Importantly, Dr. Javle and his colleagues are concurrently collecting important information to understand how the tumor is responding on a molecular level to the novel therapies. This combination of concurrent molecular studies and novel study design was praised by the expert discussant at the meeting as an optimal model for future studies in pancreatic cancer.

Colon Cancer

Significant effort has been focused on new techniques to detect and prevent colon cancer. One recent advance was presented by K.P. Raj, M.D., on the role of polyamines in colon cancer development.

Previously animal studies suggest that very high levels of diet intake of polyamines can increase colon cancer, while decreasing polyamines can reduce colon cancer development. Polyamines come from two sources: they are synthesized in the body as well as ingested in the normal diet, with highest levels in orange juice, red meat, peas, corn and nuts, among others.

A large chemoprevention study of DFMO and sulindac had previously shown a 70% reduction in new precancerous lesions. In this study, 375 patients with prior precancerous lesions were randomized to DFMO/sulindac or placebo, with all patients obtaining normal screening colonoscopies. DFMO and sulindac inhibit new synthesis of polyamines in the body, among other potential mechanisms of actions. Dr. Raj analyzed the dietary intake of polyamines in patients on this study to determine the role for the dietary forms of polyamine in cancer formation.

These results demonstrated that patients who reported high dietary intake of polyamines had larger and more advanced colon polyps prior to starting the study. For patients with lower reported dietary intake of polyamine, treatment with DFMO and sulindac resulted in a 94% reduction in advanced cancers. In contrast, in patients with high dietary intake of polyamines, there was no benefit seen with the chemoprevention. Further studies are needed to understand this finding, but it suggests that in high-risk patients, chemoprevention may only be beneficial with appropriate dietary modifications. 
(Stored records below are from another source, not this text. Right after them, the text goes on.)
-- ==== Sys2Proof/Machine/Run.lean ====
section
/-! DEFINITION. What a step is made of: a stream's turn (R198), the work that waits in the machine, the turn that comes next,
and the time that passes (R103, R187). -/

namespace Sys2Proof.Machine

/-! ## A word's fate (R197, R198) -/

/-- Where a major is legal (R197). -/
def majorLegal (op : Nat) : Legal :=
  if op = 0x0A ∨ op = 0x31 then .ae
  else if 0x10 ≤ op ∧ op ≤ 0x19 then .aOnly
  else if 0x20 ≤ op ∧ op ≤ 0x30 then .eOnly
  else if op = 0x3C ∨ op = 0x3D then .npOnly
  else if op = 0x3E then .supervisor
  else .any

/-- A word that the decoder refuses: STREAM where its major is not legal here, else ILLEGAL_INSTR. -/
def refuseWord (w : Insn) (e : DecodeError) (s : State) : Host.Outcome State Fault Refusal :=
  s.runBody do
    if e ≠ .reservedOp then requireLegal (majorLegal (opOf w).toNat)
    M.fault Cause.illegalInstr

/-- The action that a RELCTX request names, 0 where its block cannot be read (R389). -/
def relAction (f : FmtP) (s : State) : Nat :=
  match M.try (do requireLegal .supervisor; requestBlock (← sreg f.a)) s with
  | .ok (l, _) => arg l 1
  | .error _ => 0

/-- RELCTX: the row of its action. -/
def execRelctx (f : FmtP) (s : State) : Host.Outcome State Fault Refusal :=
  match relAction f s with
  | 1 => execResume f s
  | 2 => execSave f s
  | 3 => execLoad f s
  | 4 => execStopw f s
  | 5 => execStartw f s
  | 6 => execDhalt f s
  | 7 => execDresume f s
  | _ => execDiscard f s

/-- A word that the decoder reads as PMCMD 0x14. -/
def relctxOf (i : Instr) : Option FmtP :=
  match i with
  | .discard f => if (f.imm.extractLsb' 0 8).toNat = 0x14 then some f else none
  | _ => none

/-- A decoded word executed. -/
def execDecoded (d : Decoded) (s : State) : Host.Outcome State Fault Refusal :=
  match d with
  | .row i =>
    match relctxOf i with
    | some f => execRelctx f s
    | none => exec i s
  | .key op f =>
    match op.toNat with
    | 0 => execWcreate f s
    | 1 => execWdestroy f s
    | 2 => execLinkgen f s
    | 3 => execWkimport f s
    | 4 => execWkgen f s
    | 5 => execSeal f s
    | 6 => execAttest f s
    | _ => execHealth f s

/-- An instruction word executed, or its fate. -/
def execInsn (w : Insn) (s : State) : Host.Outcome State Fault Refusal :=
  match decodeWord w with
  | .ok d => execDecoded d s
  | .error e => refuseWord w e s

/-! ## A stream's turn -/

/-- Frames are due to change on the agent's core, its work has not begun, or fetch is stopped (R99, R101, R412); an NP thread's logic is
gated (R75). -/
def State.heldUp (s : State) (ag : Agent) : Bool :=
  match ag with
  | .np _ => s.gate != .running
  | .a c | .e c => decide (s.now < s.fetchAt) || (s.core c).startAt.isSome || (ftEn (s.core c).ftctl && decide ((s.core c).nextEdge ≤ s.now))

/-- The task's budget is used up and enforced (R105). -/
def State.overBudget (s : State) (x : Ctx) : Bool :=
  (s.world x.world).wdog.getLsbD 5 && decide (s.budget x ≤ x.wdcnt) && !x.left .ended && !x.left .suspended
Collectively, these findings reiterate the active ongoing research in gastrointestinal malignancies, while highlighting areas where significant improvements are needed in our ability to detect, diagnosis and treat gastrointestinal cancers.

We often hear about progress in common tumors such as breast and colon cancer, but are making slower progress in many rare malignancies. There are many reasons for this discrepancy, including lower levels of research funding, less public awareness and, importantly, difficulties in finding enough patients with a given rare tumor to perform rigorous scientific studies.  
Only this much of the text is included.